It's funny, because of all the things I write about in my blogs, I haven't touched on any of this very often, but it's as big a part of my literary makeup as anything else, whether Star Trek or comic books or professional wrestling (I reiterate that what makes me so complicately unique is that I'm willing to admit my literary makeup includes those three peculiar elements).  The story I'm working on now, Seven Thunders, is not based on the Trojan War, having more common elements with the War of 1812 (and, increasingly, the Iraq War).  I did weave a good amount of it into The Cloak of Shrouded Men, notably the entire third act.  One of my ambitions is to write a new version of Troilus and Cressida, which Chaucer and Shakespeare have previously done, notable for being set during the Trojan War.  The working title is Troy and Krystyna, and is set in Detroit, in case you wanted to know.

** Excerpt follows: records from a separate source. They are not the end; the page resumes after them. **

-- ==== Sys2Proof/Machine/Thermal.lean ====
section
/-! DEFINITION. The thermal guard (chapter 13): sensors and their checks (R382 to R385), the throttle law and the clock stretch (R386 to
R392), the orderly stop and the trip (R393 to R397), compensation (R398, R399), limits and selection (R401). -/

namespace Sys2Proof.Machine

/-- A reading in 1/16 °C as a 32-bit parameter. -/
def tempParam (r : BitVec 16) : BitVec 32 := r.signExtend 32

/-- Events of R400 that set THERMAL. -/
def thermalEvent (s : State) (e : Ev) : State := (s.emit e).irqSet irqThermal

/-! ## The orderly stop (R393, R394) -/

/-- THERMAL_STOP: every context is stopped at once, the divider goes to 40. -/
def thermalStop (s : State) (unit : UnitId) (cause : BitVec 16) (reading : BitVec 16) : State :=
  if s.thm.stopped then s
  else
    let s := thermalEvent s { code := 0x8006, cls := .f, unit, p16 := cause, p32 := if cause = 1 then tempParam reading else 0,
                              acc := 0x40, addr := reading.setWidth 64 }
    let s := s.onThm (fun t => { t with stopped := true, m := 40 })
    let s := s.each allCtx endLoad
    afterStop (s.each s.loadedCtxs (fun s c => abortStopCtx s c 0x8006))

/-! ## Sensors (R383, R384) -/

/-- SENSOR_FAILED: the sensor is failed from this sample. -/
def sensorFail (s : State) (n : Sensor) (st : SensorState) (cause reading : BitVec 16) : State :=
  let s := s.onSensor n (fun x => { x with state := st, failures := satBits 8 (x.failures.toNat + 1), reading := reading, good := 0, crit := 0,
                                           failNew := true })
  let s := s.onThm (fun t => { t with fails := bump t.fails })
  thermalEvent s { code := 0x8004, cls := .c, unit := uSensor n, p16 := cause, p32 := tempParam reading, acc := 0x40, addr := reading.setWidth 64 }

/-- A reading outside −40.0 to 150.0 °C, or a conversion that is not delivered (R384). -/
def outOfRange (x : Sample) : Bool := !x.delivered || decide (x.reading.toInt < -640) || decide (2400 < x.reading.toInt)


/-- The hottest LIVE sensor, lowest index first. -/
def State.hottest (s : State) : Option (Sensor × BitVec 16) :=
  (List.finRange 640).foldl (fun best n =>
    let x := s.thm.sensors.at n
    if x.state = .live ∧ x.known ∧ s.unitExists (uSensor n) then match best with
      | some (_, r) => if r.toInt < x.reading.toInt then some (n, x.reading) else best
      | none => some (n, x.reading)
    else best) none

/-- The sample of a LIVE sensor that passes every check: peak, and in VS0 to VS2 the throttle input and the count toward the orderly stop,
which names the hottest LIVE sensor (R383, R386, R393, R400). -/
def liveSample (s : State) (n : Sensor) (r : BitVec 16) : State :=
  let y := s.thm.sensors.at n
  let k := if (s.thm.critNow.toNat : Int) * 16 ≤ r.toInt then y.crit + 1 else 0
  let s := s.onSensor n (fun y => { y with peak := if y.peak.toInt < r.toInt then r else y.peak })
  if 3 ≤ s.pwr.vs.code then s
  else
    let s := s.onSensor n (fun y => { y with maxNew := some (match y.maxNew with | some m => max m r.toInt | none => r.toInt), crit := k })
    if 3 ≤ k then match s.hottest with
      | some (h, t) => thermalStop s (uSensor h) 1 t
      | none => thermalStop s (uSensor n) 1 r
    else s

/-- A sample slot of a sensor that has failed its stuck or range check: 10,000 in a row that pass every check make it LIVE again. -/
def recoverySample (s : State) (n : Sensor) (ok : Bool) (r : BitVec 16) : State :=
  let y := s.thm.sensors.at n
  let k := if ok ∧ y.same ≤ 64 then y.good + 1 else 0
  if k < 10000 then s.onSensor n (fun y => { y with good := k, failNew := true })
  else thermalEvent (s.onSensor n (fun y => { y with state := .live, good := 0 })) { code := 0x8005, unit := uSensor n, p32 := tempParam r }

/-- A reference conversion (R384): two in a row more than 1.5 °C off fail a LIVE sensor; a failed one counts the slot toward its recovery. -/
def referenceSample (s : State) (n : Sensor) (x : Sample) (diff : BitVec 16) : State :=
  let bad := decide (24 < diff.toInt.natAbs)
  let y := s.thm.sensors.at n
  let k := if bad then y.refBad + 1 else 0
  let s := s.onSensor n (fun y => { y with refBad := k })
  match y.state with
  | .live => if 2 ≤ k then sensorFail s n .ref 3 x.reading else s
  | .stuck | .range => recoverySample s n (!bad) x.reading
  | .ref | .retired => s

/-- A temperature sample. The stuck check runs in VS0 to VS2, the range check everywhere. -/
def temperatureSample (s : State) (n : Sensor) (x : Sample) : State :=
  let y := s.thm.sensors.at n
  let run := if !x.delivered then y.same else if y.known && y.code = x.code then y.same + 1 else 1
  let stuck := decide (s.pwr.vs.code ≤ 2) && x.delivered && decide (1024 ≤ run)
  let r := if x.delivered then x.reading else y.reading
  let s := s.onSensor n (fun y => { y with same := run, code := if x.delivered then x.code else y.code, known := y.known || x.delivered })
  match y.state with
  | .live =>
    if stuck then sensorFail s n .stuck 1 r
    else if outOfRange x then sensorFail s n .range 2 r
    else liveSample (s.onSensor n (fun y => { y with reading := r })) n r
  | .stuck | .range =>
    let s := recoverySample s n (!stuck && !outOfRange x) r
    if (s.thm.sensors.at n).state = .live then liveSample (s.onSensor n (fun y => { y with reading := r })) n r else s
  | .ref => s.onSensor n (fun y => { y with failNew := true })
  | .retired => s

/-- A sample in VS4, where only the always-on comparators and the range check see the sensors (R383, R384): a sample out of range fails a
LIVE sensor and breaks the run of a failed one; samples in range do not lengthen it there (log 160). -/
def sentinelSample (s : State) (n : Sensor) (x : Sample) : State :=
  let y := s.thm.sensors.at n
  let r := if x.delivered then x.reading else y.reading
  if y.state = .live then
    if outOfRange x then sensorFail s n .range 2 r else s.onSensor n (fun y => { y with reading := r, known := true })
  else if outOfRange x then s.onSensor n (fun y => { y with good := 0 })
  else s
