/-- The partial fingerprint and the state that go with a partial write (R110, R111). -/
def carriedPartial (s : State) (c : Ctx) (writer : Option Arr) (words : WordWrites) (pfp : BitVec 61) (st : BitVec 3) : BitVec 61 × BitVec 3 :=
  match writer with
  | some a => (match s.keyOf c with | some rho => res61 (partialFp rho.toNat words) | none => 0, stageState s c a)
  | none => (pfp, st)

/-- The words of a full write, missing ones zero, as its writer sends them. -/
def sentWords (data : List (BitVec 32)) : List (BitVec 32) := (List.range 1024).map (fun i => data.getD i 0)

/-- Words as they arrive: what changed in flight over the mesh. -/
def arrived (flight : Noise) (words : List (BitVec 32)) : List (BitVec 32) := words.zipIdx.map (fun x => x.1 ^^^ noiseAt flight x.2)

/-- Listed words as they arrive. -/
def arrivedAt (flight : Noise) (words : WordWrites) : WordWrites := words.map (fun w => (w.1, w.2 ^^^ noiseAt flight w.1))

/-- The GTU drops the writes of a context whose execution it has fenced (R236). -/
def State.fencedAt (s : State) (c : Ctx) (u : UnitId) : Bool := (s.ctx c).exec.fenced.contains u

/-- The tag stored by a write of a job: poison counted, an output captured (R224, R294). -/
def storeTag (s : State) (g : Gtu) (c : Ctx) (blank place : Nat) (t : BitVec 64) : State :=
  captureTag (countPoison (s.setTag (stackOf g) place t) g c (tagState t)) g c blank [2] t

/-- A write found changed in flight: TAG_MISMATCH_WRITE, and the report of R118. -/
def writeMismatch (s : State) (g : Gtu) (c : Ctx) (place : Nat) (st : BitVec 3) (partial_ : BitVec 16) (acc : BitVec 8)
    (ex : Option ExecName := none) : State :=
  reportCause (mgtuEvent s g (some c) 0x4002 .c place st partial_ place acc (place * 4096)) c 4 (uMgtu g) ex

/-- A full write carried out at its place. -/
def fullAt (s : State) (g : Gtu) (c : Ctx) (blank place : Nat) (data : List (BitVec 32)) (tag : BitVec 64) (lineEcc visitEnd : Bool)
    (ex : Option ExecName := none) : State :=
  let s := jobVisit s g c place lineEcc visitEnd
  let r := fullRow (s.keyOf c) (s.tagOf (stackOf g) place) tag (sentWords data)
  let s := storeTag (s.store (stackOf g) place (fullWords data)) g c blank place r.1
  if r.2 then writeMismatch s g c place (tagState r.1) 0 0x02 ex else s

/-- JOB_FULL_WRITE (R109, R111, R115, R116, R126, R235, R236). An array under a pattern sends none (R365). -/
def jobFullWrite (s : State) (g : Gtu) (c : Ctx) (addr : Nat) (data : List (BitVec 32)) (tag : BitVec 64) (lineEcc visitEnd : Bool)
    (writer : Option Arr) (adaptive : Bool) (flight : Noise) (ex : Option ExecName) : State :=
  if s.fencedAt c (uMgtu g) ∨ writer.any s.isolated = true then s
  else
    let s := countChatter s c adaptive
    if outsideJob addr then jobRegion s g c 0x02 addr ex
    else
      let blank := addr / 4096
      let tag := carriedTag s c writer (sentWords data) tag
      let data := arrived flight (sentWords data)
      if !s.retains g c blank then fullAt s g c blank ((s.mgtu.at g).place blank) data tag lineEcc visitEnd ex
      else match (s.mgtu.at g).provisionalOf c blank with
        | some r => fullAt s g c blank r.copy data tag lineEcc visitEnd ex
        | none => match s.freeSlot g c with
          | some slot => fullAt (addSlot s g c blank slot) g c blank slot data tag lineEcc visitEnd ex
          | none => retentionOverflow s g c blank

/-- JOB_FULL_WRITE. -/
def execJobFullWrite (g : Gtu) (c : Ctx) (addr : Nat) (data : List (BitVec 32)) (tag : BitVec 64) (lineEcc visitEnd : Bool)
    (writer : Option Arr) (adaptive : Bool) (s : State) (flight : Noise := []) (ex : Option ExecName := none) : Res :=
  memAccess s g addr (jobFullWrite s g c addr data tag lineEcc visitEnd writer adaptive flight ex)

/-- The old values of the words a partial write names, as delivered (R110). -/
def oldWords (s : State) (stack blank : Nat) (ws : WordWrites) (noise : Noise) : WordWrites :=
  ws.map (fun w => (w.1, s.delivered stack blank noise w.1))

/-- POISON_MEM_ECC raised for a blank whose stored state was `before` (R61, R115). -/
def eccEvent (s : State) (g : Gtu) (c : Option Ctx) (blank : Nat) (before after : BitVec 3) (acc : BitVec 8) : State :=
  mgtuEvent s g c 0x4003 .u blank after (before.setWidth 16) blank acc (blank * 4096)

/-- A partial write carried out at its place. -/
def partialAt (s : State) (g : Gtu) (c : Ctx) (blank place : Nat) (words : WordWrites) (pfp : BitVec 61) (carried : BitVec 3)
    (noise : Noise) (ecc lineEcc visitEnd : Bool) (ex : Option ExecName := none) : State :=
  let s := jobVisit s g c place lineEcc visitEnd
  let stored := s.tagOf (stackOf g) place
  let r := partialRow (s.keyOf c) ecc stored carried pfp words (oldWords s (stackOf g) place words noise)
  let s := storeTag (s.store (stackOf g) place words) g c blank place r.1
  let s := if r.2 then writeMismatch s g c place (tagState r.1) 1 0x03 ex else s
  if ecc then eccEvent s g (some c) place (tagState stored) (tagState r.1) 0x03 else s

/-- RETENTION_COPY (R128): the whole original, checked as a whole-blank read, goes into the slot with its tag and any state R115 gives to
that read; the original and its tag are not touched (R126). No UNTAGGED_READS is counted: it is no job read (log 131). -/
def retentionCopy (s : State) (g : Gtu) (c : Ctx) (blank slot : Nat) (noise : Noise) (ecc lineEcc : Bool) : State :=
  let src := (s.mgtu.at g).place blank
  let s := fetchLine s g (some c) src lineEcc
  let (s, data, r) := checkRead s g (some c) (s.keyOf c) src noise ecc 0x03
  (s.store (stackOf g) slot (fullWords data)).setTag (stackOf g) slot r.stored

/-- JOB_PARTIAL_WRITE (R110, R111, R115, R126, R128, R365). Where it is the first to a retained blank, `lineEcc` is the fetch of the original's
line and `slotEcc` that of the slot's (R104). -/
def jobPartialWrite (s : State) (g : Gtu) (c : Ctx) (addr : Nat) (words : WordWrites) (pfp : BitVec 61) (carried : BitVec 3)
    (noise : Noise) (ecc lineEcc visitEnd : Bool) (writer : Option Arr) (adaptive : Bool) (flight : Noise) (slotEcc : Bool)
    (ex : Option ExecName) : State :=
  if s.fencedAt c (uMgtu g) ∨ writer.any s.isolated = true then s
  else
    let s := countChatter s c adaptive
    if outsideJob addr then jobRegion s g c 0x03 addr ex
    else
      let blank := addr / 4096
      let (pfp, carried) := carriedPartial s c writer words pfp carried
      let words := arrivedAt flight words
      if !s.retains g c blank then partialAt s g c blank ((s.mgtu.at g).place blank) words pfp carried noise ecc lineEcc visitEnd ex
      else match (s.mgtu.at g).provisionalOf c blank with
        | some r => partialAt s g c blank r.copy words pfp carried noise ecc lineEcc visitEnd ex
        | none => match s.freeSlot g c with
          | none => retentionOverflow s g c blank
          | some slot =>
            let s := retentionCopy (addSlot s g c blank slot) g c blank slot noise ecc lineEcc
            partialAt s g c blank slot words pfp carried [] false slotEcc visitEnd ex
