-- ==== Sys2Proof/Machine/Provenance.lean ====
section
/-! DEFINITION. The provenance engine (chapter 09): spans, the hashing of their captures and of full-hashed data, records and their
rings, stalls, and the registers of the driver's fetch. -/

namespace Sys2Proof.Machine

/-! ## Spans (R290, R304) -/

/-- The plan has a provenance section. -/
def Plan.tracks (p : Plan) : Bool := p.extra.results ≠ []

/-- The result point that ends the span of a position: the next one in program order. -/
def Plan.nextResult (p : Plan) (position : Nat) : Option Nat :=
  ((List.range p.q).filterMap (fun i => (p.pos ((position + i) % p.q)).bind (fun x => if x.result then some x.resultNo else none))).head?

/-- The span of a context opened at the start of an execution, unless one is open. -/
def openSpan (s : State) (c : Ctx) (p : Plan) : State :=
  let x := s.ctx c
  match x.prv.span, p.nextResult x.pos.position with
  | none, some r =>
    if p.tracks then
      let sp : Span := { ctx := c, plan := p, hash := x.plan.hash, keyCheck := x.plan.keyCheck, result := r, bank := x.prv.spanNo % 2, first := x.pass.index }
      s.onPrv c (fun v => { v with span := some (noteLinksOf s sp) })
    else s
  | _, _ => s

/-- Canonical positions of a role: N_role. -/
def Span.count (sp : Span) (role : Nat) : Nat :=
  (sp.plan.extra.lists.filter (fun l => l.result = sp.result ∧ l.role = role)).length

/-- The tensors of role F in list order, with their blanks in order. -/
def Span.tensors (sp : Span) : List (Nat × List (Nat × Nat)) :=
  let fs := sp.plan.extra.lists.filter (fun l => l.result = sp.result ∧ l.role = 3)
  ((fs.map (·.tensor)).eraseDups).map (fun t => (t, (fs.filter (fun l => l.tensor = t)).map (fun l => (l.gtu, l.blank))))

/-- Leaves of `n` items, `per` to a leaf. -/
def leafCount (n per : Nat) : Nat := (n + per - 1) / per

/-- Leaves of role F, as (tensor, leaf within the tensor). -/
def Span.fLeaves (sp : Span) : List (Nat × Nat) :=
  sp.tensors.flatMap (fun t => (List.range (leafCount t.2.length 256)).map (fun i => (t.1, i)))

/-- Every leaf of a span in the order of R303: W, I, O, F, then by index. -/
def Span.leaves (sp : Span) : List (Nat × Nat) :=
  ([0, 1, 2].flatMap (fun r => (List.range (leafCount (sp.count r) 131072)).map (fun i => (r, i)))) ++
  (List.range sp.fLeaves.length).map (fun i => (3, i))

/-- The blanks of an F leaf. -/
def Span.leafBlanks (sp : Span) (i : Nat) : List (Nat × Nat × Nat) :=
  match sp.fLeaves[i]? with
  | some (t, k) =>
    match sp.tensors.find? (fun x => x.1 = t) with
    | some x => ((x.2.drop (256 * k)).take 256).map (fun b => (t, b.1, b.2))
    | none => []
  | none => []

/-- The data read for a blank of an F tensor. -/
def Span.dataOf (sp : Span) (t g b : Nat) : Option (List (BitVec 32)) :=
  (sp.full.find? (fun x => x.1 = t ∧ x.2.1 = g * 2 ^ 25 + b)).map (·.2.2)

/-- A leaf can go to a core: an F leaf once its data has arrived. -/
def Span.ready (sp : Span) (leaf : Nat × Nat) : Bool :=
  leaf.1 ≠ 3 || (sp.leafBlanks leaf.2).all (fun x => (sp.dataOf x.1 x.2.1 x.2.2).isSome)

/-! ## Cores (R298, R303) -/

/-- The next leaf for a free core: the first leaf of the first span that has any left, once it is ready; nothing goes out before it. -/
def nextLeaf (spans : List Span) : Option (Span × (Nat × Nat)) :=
  (spans.find? (fun sp => sp.todo ≠ [])).bind (fun sp => sp.todo.head?.bind (fun l => if sp.ready l then some (sp, l) else none))

/-- One free core takes the next leaf. -/
def feedCore (s : State) (k : Fin 8) : State :=
  match s.prv.cores.at k with
  | some _ => s
  | none =>
    match nextLeaf s.prv.spans with
    | none => s
    | some (sp, l) =>
      s.onPrvEng (fun e => { e with
        cores := e.cores.upd k (fun _ => some (sp.id, l.1, l.2))
        spans := e.spans.map (fun y => if y.id = sp.id then { y with todo := y.todo.erase l, busy := y.busy ++ [l] } else y) })

/-- Every free core takes a leaf while there are any. -/
def feedCores (s : State) : State := s.each (List.finRange 8) feedCore

/-! ## The record (R295, R298, R299, R305) -/

/-- The slots of a leaf of captures: its first canonical position and their number. -/
def Span.leafSlots (sp : Span) (role leaf : Nat) : Nat × Nat := (131072 * leaf, min 131072 (sp.count role - 131072 * leaf))

/-- The bytes of captured tags with the state fields cleared, bits [63:61] of each (R295). -/
def clearStates (b : List Byte) : List Byte := b.zipIdx.map (fun x => if x.2 % 8 = 7 then x.1 &&& 0x1F else x.1)

/-- role_digest of R298: the root over the leaf hashes. -/
def rootOf (role n : Nat) (leaves : List (List Byte)) : List Byte :=
  sha3 (ascii "PV" ++ leBytes 1 role ++ leBytes 4 n ++ leaves.flatten)

/-- The hash that a core formed of a leaf. -/
def Span.hashOf (sp : Span) (leaf : Nat × Nat) : List Byte := ((sp.hashes.find? (fun h => h.1 = leaf)).map (·.2)).getD []

/-- The digest of a role of captures. -/
def Span.roleDigest (sp : Span) (role : Nat) : List Byte :=
  rootOf role (sp.count role) ((List.range (leafCount (sp.count role) 131072)).map (fun i => sp.hashOf (role, i)))

/-- FULL_HASH of R299. -/
def Span.fullHash (sp : Span) : List Byte :=
  let digest (t : Nat × List (Nat × Nat)) : List Byte :=
    rootOf 3 t.2.length (((sp.fLeaves.zipIdx).filter (fun x => x.1.1 = t.1)).map (fun x => sp.hashOf (3, x.2)))
  sha3 (ascii "FH" ++ leBytes 2 sp.tensors.length ++ sp.tensors.flatMap digest)

/-- A number saturated into bytes. -/
def satBytes (n v : Nat) : List Byte := leBytes n (min v (2 ^ (8 * n) - 1))

/-- LINK_WIDTHS: two bits per link. -/
def widthBits (ws : List (Lnk × Nat)) : Nat :=
  (ws.map (fun e => (if e.2 = 2 then 1 else if e.2 = 4 then 2 else if e.2 = 8 then 3 else 0) * 4 ^ e.1.val)).sum

/-- The 256 bytes of a span's record (R305). -/
def recordBytes (s : State) (sp : Span) (seq : BitVec 32) : List Byte :=
  let p := sp.plan.core
  let f := sp.tensors.length
  let untagged := (sp.caps.filter (fun k => k.role ≤ 1 ∧ tagState k.tag = tUntagged)).length
  let head := leBytes 2 1 ++ leBytes 1 sp.ctx.val ++
    leBytes 1 (p.primary.toNat + 8 * b2n p.lockstep + 16 * b2n p.relaxed + 32 * b2n (decide (0 < f)) + 64 * b2n sp.chatter.sat + 128 * b2n sp.retry.sat) ++
    leBytes 4 seq.toNat ++ leBytes 6 sp.first.toNat ++ leBytes 6 sp.last.toNat ++ leBytes 2 sp.result ++ leBytes 1 p.level.toNat ++ leBytes 1 p.densePct ++
    leBytes 2 sp.window ++ leBytes 2 sp.keyCheck.toNat ++ leBytes 6 sp.chatter.n.toNat ++ leBytes 6 sp.retry.n.toNat ++ leBytes 8 sp.tick.toNat ++
    leBytes 5 sp.wall.toNat ++ leBytes 1 (s.fuses.product.toNat + 16 * b2n s.fuses.gradeB) ++ leBytes 1 s.fuses.stepping.toNat ++
    leBytes 1 (b2n sp.borrowed + 2 * b2n sp.fenced + 4 * b2n sp.reduced + 8 * b2n sp.hostWrite + 16 * (sp.lost.toNat) + 128 * b2n sp.fullLost) ++
    leBytes 6 (widthBits sp.widths) ++ satBytes 2 untagged ++ satBytes 4 sp.unchased ++ satBytes 4 sp.voids ++ satBytes 4 sp.replays ++
    leBytes 4 (sp.count 0) ++ leBytes 4 (sp.count 1) ++ leBytes 4 (sp.count 2) ++ leBytes 2 f ++ leBytes 2 0
  let role (r : Nat) : List Byte := if sp.lost.getLsbD r then List.replicate 32 0 else sp.roleDigest r
  let tail := role 0 ++ role 1 ++ role 2 ++ sp.hash ++ (if f = 0 ∨ sp.fullLost then List.replicate 32 0 else sp.fullHash)
  head ++ leBytes 4 (crc32c (head ++ tail)).toNat ++ tail

/-! ## Record rings (R306, R307) -/

/-- RING_ENTRIES of a plan. -/
def Plan.ringEntries (p : Plan) : Nat := (p.extra.ring.map (·.2)).getD 0

/-- Sequence numbers after `a` up to `b`; 0xFFFF_FFFF is none of them (R306). -/
def seqsAfter (a b : BitVec 32) : Nat := if b.toNat < a.toNat then (b - a).toNat - 1 else (b - a).toNat

/-- UNACKED: the records written that are newer than ACK_SEQ. -/
def PrvCtx.unacked (x : PrvCtx) : Nat :=
  if x.lastSeq = 0xFFFFFFFF then 0 else if x.ackSeq = 0xFFFFFFFF then x.lastSeq.toNat + 1 else seqsAfter x.ackSeq x.lastSeq

/-- The job address of the ring entry of a record: RECORD_SEQ mod RING_ENTRIES. -/
def Plan.ringAddr (p : Plan) (seq : BitVec 32) : Nat := (p.extra.ring.map (fun r => r.1 + 256 * (seq.toNat % max 1 r.2))).getD 0

/-- A record written at a ring entry; the one that stood there is overwritten. -/
def PrvCtx.put (x : PrvCtx) (addr : Nat) (seq : BitVec 32) : PrvCtx :=
  { x with ring := x.ring.filter (fun e => e.2 ≠ addr) ++ [(seq, addr)], lastSeq := seq, nextSeq := nextNumber seq }

/-- A span's record written into the ring in memory: PRV_RECORD, the context's pending bit, PROVENANCE (R297, R307). -/
def writeRecord (s : State) (sp : Span) : State :=
  let seq := (s.ctx sp.ctx).prv.nextSeq
  let addr := sp.plan.ringAddr seq
  let s := s.engineWrite addr (recordBytes s sp seq)
  let s := s.onPrvEng (fun e => { e with spans := e.spans.filter (fun y => y.id ≠ sp.id) })
  let s := s.onPrv sp.ctx (fun x => x.put addr seq)
  let s := s.emit { code := 0x7001, unit := uPrv, ctx := some sp.ctx, p16 := BitVec.ofNat 16 sp.result, p32 := seq }
  ({ s with irq := { s.irq with prv := s.irq.prv ||| ctxBit sp.ctx } } : State).irqSet irqPrv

As I said, I didn't plan on all of this confluence in 2012.  Even more strangely, there were other common themes in the books I read this year, most of them involving literary attempts at social reform.  I don't consider myself as a very successful academic type.  Even though I graduated from college, I don't think college, much less high school, liked me too much.  I tend to learn different lessons than are strictly taught in the classroom.  Yet I was enthralled by my Trojan year, and pleased to make a record of it here.

2 comments:

PT Dilloway said...

My Trojan year...snicker

The closest I've come to reading the Iliad was reading I think it was called The Song of Troy by Colleen MacCullough, the one who wrote The Thornbirds. About all I remember is that there was a lot of gay stuff in it.

Tony Laplume said...

It had nothing to do with condoms!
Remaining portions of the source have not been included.